▶ Goal of the exercise
Please copy out each line of the entries in which "active" appears.
*** Given data Section Begins ***
/-! ## Vector instructions (07) -/

/-- Each vector instruction that computes leaves the state that its rule gives, every active lane, mask bit or register written at once, and goes on to its successor. In a context without the vector extension every instruction of majors 0x30 to 0x39 raises X_NO_VECTOR and writes nothing. What of the scans, of VEXP2 and of VLOG2 the spec leaves open is the model's: log entries 17, 116, 129 and 130. -/
def Obligations.VectorResult : Prop :=
  (∀ (s t : State) (i : Instr), s.calm = true → s.cx.vx = true → vecOf s i = some t → exec i s = .next t.advance) ∧
  (∀ (s : State) (i : Instr) (h t : Nat), encode i = some (h, t) → 0x30 ≤ bitsOf h 2 6 → bitsOf h 2 6 ≤ 0x39 →
    s.cx.vx = false → exec i s = .next (s.takeTrap 0x05 (s.asWritten (encWord i)) s.cx.pc))

/-- Writing lanes: an active lane holds the low 32 bits of its value, an inactive one what it held, and no byte outside the register changes. -/
def Obligations.VectorLanes : Prop :=
  ∀ (s : State) (k : BitVec 3) (vd : BitVec 5) (f : Nat → Nat × Nat) (j : Nat), j < 16 → s.cx.wp + 2192 ≤ 0x20000 →
    let t := s.setLanes k vd f
    (t.v vd.toNat).getD j 0 = (if s.active k j then (f j).1 % 2 ^ 32 else s.lane vd j) ∧
      (∀ core off, off < 131072 → ¬ span s.here (s.cx.vOff vd.toNat) 64 core off →
        byteAt t.spad (spadKey core off) = byteAt s.spad (spadKey core off)) ∧
      t.tags = s.tags ∧ t.hbm = s.hbm ∧ t.reqs = s.reqs

/-- A vector load or store whose active lanes are aligned and whose checks pass performs one element for each active lane, or two bytes of a mask, and goes on; a misaligned active lane raises X_MISALIGN with its address. VSTK stores the mask register that VA[2:0] names (the model's reading: log entry 35). -/
def Obligations.VectorMemory : Prop :=
  ∀ (s : State) (i : Instr) (n : Nat) (es : List Elem), s.calm = true → s.cx.vx = true → vmemOf s i = some (n, es) →
    (∀ as : List At, (∀ e ∈ es, e.va % n = 0) → s.locateAll 2 es = .ok as → s.dataBad (es.zip as) true = none →
      s.classFull (es.zip as) = false →
      exec i s = .next ((s.commit 2 false false (es.zip as)).advance)) ∧
    (∀ e : Elem, pick (fun e => e.va % n != 0) es = some e → exec i s = .next (s.takeTrap 0x06 (toWord e.va) s.cx.pc))

/-- REP of a legal body begins its run at the pass and instruction that wC names, the PC staying at REP; a body with a word that may not stand in it raises X_ILLEGAL_OP with the first such word, and one that is no instruction at all does not stop REP itself; after the last body instruction of the last pass, with no write of the strand on its way to wC, wC is 0 and the PC is the body's successor. -/
def Obligations.RepRuns : Prop :=
  ∀ (s u : State) (a b c : BitVec 4) (imm : BitVec 22) (l : Line) (ps : List (Nat × Nat × Word)) (succ : Word) (r : RepRun),
    let bs := ps.map (fun x => (x.1, x.2.1))
    (s.calm = true → s.cx.vx = true → s.cx.line = some l →
      s.gather (succPc (some l) s.cx.pc) l [] (bitsOf imm.toNat 6 4 + 1) = .ok ps succ u →
      bitsOf (s.w c).toNat 10 54 = 0 → bitsOf (s.w c).toNat 0 6 ≤ bitsOf imm.toNat 0 6 →
      bitsOf (s.w c).toNat 6 4 ≤ bitsOf imm.toNat 6 4 →
      (bs.all (fun x => !notInBody x.1) = true → (bs.filter (fun x => isPair x.1 x.2)).all (fun x =>
          !(scalarDst x.1 x.2).contains c.toNat &&
          (upTo (bitsOf imm.toNat 0 6 + 1)).all (fun q => staggerFits x.1 x.2 (q * bitsOf imm.toNat 10 3))) = true →
        exec (.rep a b c imm) s = .next (u.setCx { u.cx with
          rep := some ⟨c.toNat, bitsOf imm.toNat 10 3, bitsOf imm.toNat 0 6, bs, ps.map (fun x => x.2.2), succ,
            bitsOf (s.w c).toNat 0 6, bitsOf (s.w c).toNat 6 4, u.cx.fld 0x035 0 6⟩
          walkFault := [] })) ∧
      (∀ x : Nat × Nat, pick (fun x => notInBody x.1) bs = some x →
        exec (.rep a b c imm) s = .next (s.takeTrap 0x02 (pairWord x) s.cx.pc))) ∧
    (s.cx.rep = some r → r.body.length ≤ r.i + 1 → r.count ≤ r.p →
      touches [(s.cx.wOff r.wc, 8)] (s.onTheWay s.cur s.here) = false →
      s.advance.cx.rep = none ∧ s.advance.cx.pc = r.succ ∧ s.advance.rdS s.here (s.cx.wOff r.wc) 8 = 0)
*** Given data Section Ends ***
▶ Task answer
/-- Each vector instruction that computes leaves the state that its rule gives, every active lane, mask bit or register written at once, and goes on to its successor. In a context without the vector extension every instruction of majors 0x30 to 0x39 raises X_NO_VECTOR and writes nothing. What of the scans, of VEXP2 and of VLOG2 the spec leaves open is the model's: log entries 17, 116, 129 and 130. -/
/-- Writing lanes: an active lane holds the low 32 bits of its value, an inactive one what it held, and no byte outside the register changes. -/
    (t.v vd.toNat).getD j 0 = (if s.active k j then (f j).1 % 2 ^ 32 else s.lane vd j) ∧
/-- A vector load or store whose active lanes are aligned and whose checks pass performs one element for each active lane, or two bytes of a mask, and goes on; a misaligned active lane raises X_MISALIGN with its address. VSTK stores the mask register that VA[2:0] names (the model's reading: log entry 35). -/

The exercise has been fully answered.